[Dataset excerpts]
⟨

-- ==== Sys2Proof/Tests/Slice0.lean ====
section
/-! SUPPORT. The model's own tests: the words of the spec's examples, one ill-formed term for each check, the spec's test
vectors, and for every statement with hypotheses a state that meets them. -/

namespace Sys2Proof.Tests

-- One theorem at a time: many kernel evaluations waiting at once would each hold a thread.
set_option Elab.async false

open Sys2Proof.Machine

/-! ### Decoding: each word stands beside its assembly in the rule of the instruction (its "Example") -/

/-- J format: 43/R260, R261, R264, 46/R360. -/
theorem test_decode_jump :
    ∀ p ∈ ([
      (0x00000000#32, .nop 0),
      (0x02000000#32, .syscall 0),
      (0x04100004#32, .j 0x100004),
      (0x06100004#32, .jal 0x100004)] : List (InstrWord × Instr)), decode p.1 = .ok p.2 := by
  decide +kernel

/-- Opcode 0x08: 40, 42, 43. -/
theorem test_decode_scalar_register :
    ∀ p ∈ ([
      (0x10A5B000#32, .add 10 11 12),
      (0x10A5B001#32, .sub 10 11 12),
      (0x10A5B002#32, .addw 10 11 12),
      (0x10A5B003#32, .subw 10 11 12),
      (0x10A58004#32, .mult 10 11 0),
      (0x10A58005#32, .multu 10 11 0),
      (0x10A58006#32, .multw 10 11 0),
      (0x10A58007#32, .multuw 10 11 0),
      (0x10A58008#32, .div 10 11 0),
      (0x10A58009#32, .divu 10 11 0),
      (0x10A5800A#32, .divw 10 11 0),
      (0x10A5800B#32, .divuw 10 11 0),
      (0x1000300C#32, .mfhi 0 0 12),
      (0x1000300D#32, .mflo 0 0 12),
      (0x10A0000E#32, .mthi 10 0 0),
      (0x10A0000F#32, .mtlo 10 0 0),
      (0x10A5B010#32, .and 10 11 12),
      (0x10A5B011#32, .or 10 11 12),
      (0x10A5B012#32, .xor 10 11 12),
      (0x10A5B013#32, .nor 10 11 12),
      (0x10A5B014#32, .sll 10 11 12),
      (0x10A5B015#32, .srl 10 11 12),
      (0x10A5B016#32, .sra 10 11 12),
      (0x10A5B017#32, .sllw 10 11 12),
      (0x10A5B018#32, .srlw 10 11 12),
      (0x10A5B019#32, .sraw 10 11 12),
      (0x10A5B01A#32, .slt 10 11 12),
      (0x10A5B01B#32, .sltu 10 11 12),
      (0x11F00020#32, .jr 31 0 0),
      (0x10A00021#32, .jalr 10 0 0),
      (0x10A5B030#32, .lbx 10 11 12),
      (0x10A5B031#32, .lbux 10 11 12),
      (0x10A5B032#32, .lhx 10 11 12),
      (0x10A5B033#32, .lhux 10 11 12),
      (0x10A5B034#32, .lwx 10 11 12),
      (0x10A5B035#32, .lwux 10 11 12),
      (0x10A5B036#32, .ldx 10 11 12),
      (0x10A5B038#32, .sbx 10 11 12),
      (0x10A5B039#32, .shx 10 11 12),
      (0x10A5B03A#32, .swx 10 11 12),
      (0x10A5B03B#32, .sdx 10 11 12)] : List (InstrWord × Instr)), decode p.1 = .ok p.2 := by
  decide +kernel

/-- Opcode 0x09, func below 0x30: 44. -/
theorem test_decode_vector_arithmetic :
    ∀ p ∈ ([
      (0x12110C00#32, .vaddi32 1 2 3),
      (0x12110C01#32, .vaddi64 1 2 3),
      (0x12110C02#32, .vaddf32 1 2 3),
      (0x12110C03#32, .vaddf64 1 2 3),
      (0x12110C04#32, .vsubi32 1 2 3),
      (0x12110C05#32, .vsubi64 1 2 3),
      (0x12110C06#32, .vsubf32 1 2 3),
      (0x12110C07#32, .vsubf64 1 2 3),
      (0x12110C08#32, .vmuli32 1 2 3),
      (0x12110C09#32, .vmuli64 1 2 3),
      (0x12110C0A#32, .vmulf32 1 2 3),
      (0x12110C0B#32, .vmulf64 1 2 3),
      (0x12110C0C#32, .vdivi32 1 2 3),
      (0x12110C0D#32, .vdivi64 1 2 3),
      (0x12110C0E#32, .vdivf32 1 2 3),
      (0x12110C0F#32, .vdivf64 1 2 3),
      (0x12110C10#32, .vand 1 2 3),
      (0x12110C11#32, .vor 1 2 3),
      (0x12110C12#32, .vxor 1 2 3),
      (0x12110C13#32, .vnor 1 2 3),
      (0x12150C20#32, .vsll32 1 10 3),
      (0x12150C21#32, .vsll64 1 10 3),
      (0x12150C22#32, .vsrl32 1 10 3),
      (0x12150C23#32, .vsrl64 1 10 3),
      (0x12150C24#32, .vsra32 1 10 3),
      (0x12150C25#32, .vsra64 1 10 3),
      (0x12110C28#32, .vsllv32 1 2 3),
      (0x12110C29#32, .vsllv64 1 2 3),
      (0x12110C2A#32, .vsrlv32 1 2 3),
      (0x12110C2B#32, .vsrlv64 1 2 3),
      (0x12110C2C#32, .vsrav32 1 2 3),
      (0x12110C2D#32, .vsrav64 1 2 3)] : List (InstrWord × Instr)), decode p.1 = .ok p.2 := by
  decide +kernel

⟩

→ **EXERCISE AIM**:
Wherever "theorem" occurs in the entries above, copy the line it sits on.

→ **TASK RESULT**:
-- One theorem at a time: many kernel evaluations waiting at once would each hold a thread.
theorem test_decode_jump :
theorem test_decode_scalar_register :
theorem test_decode_vector_arithmetic :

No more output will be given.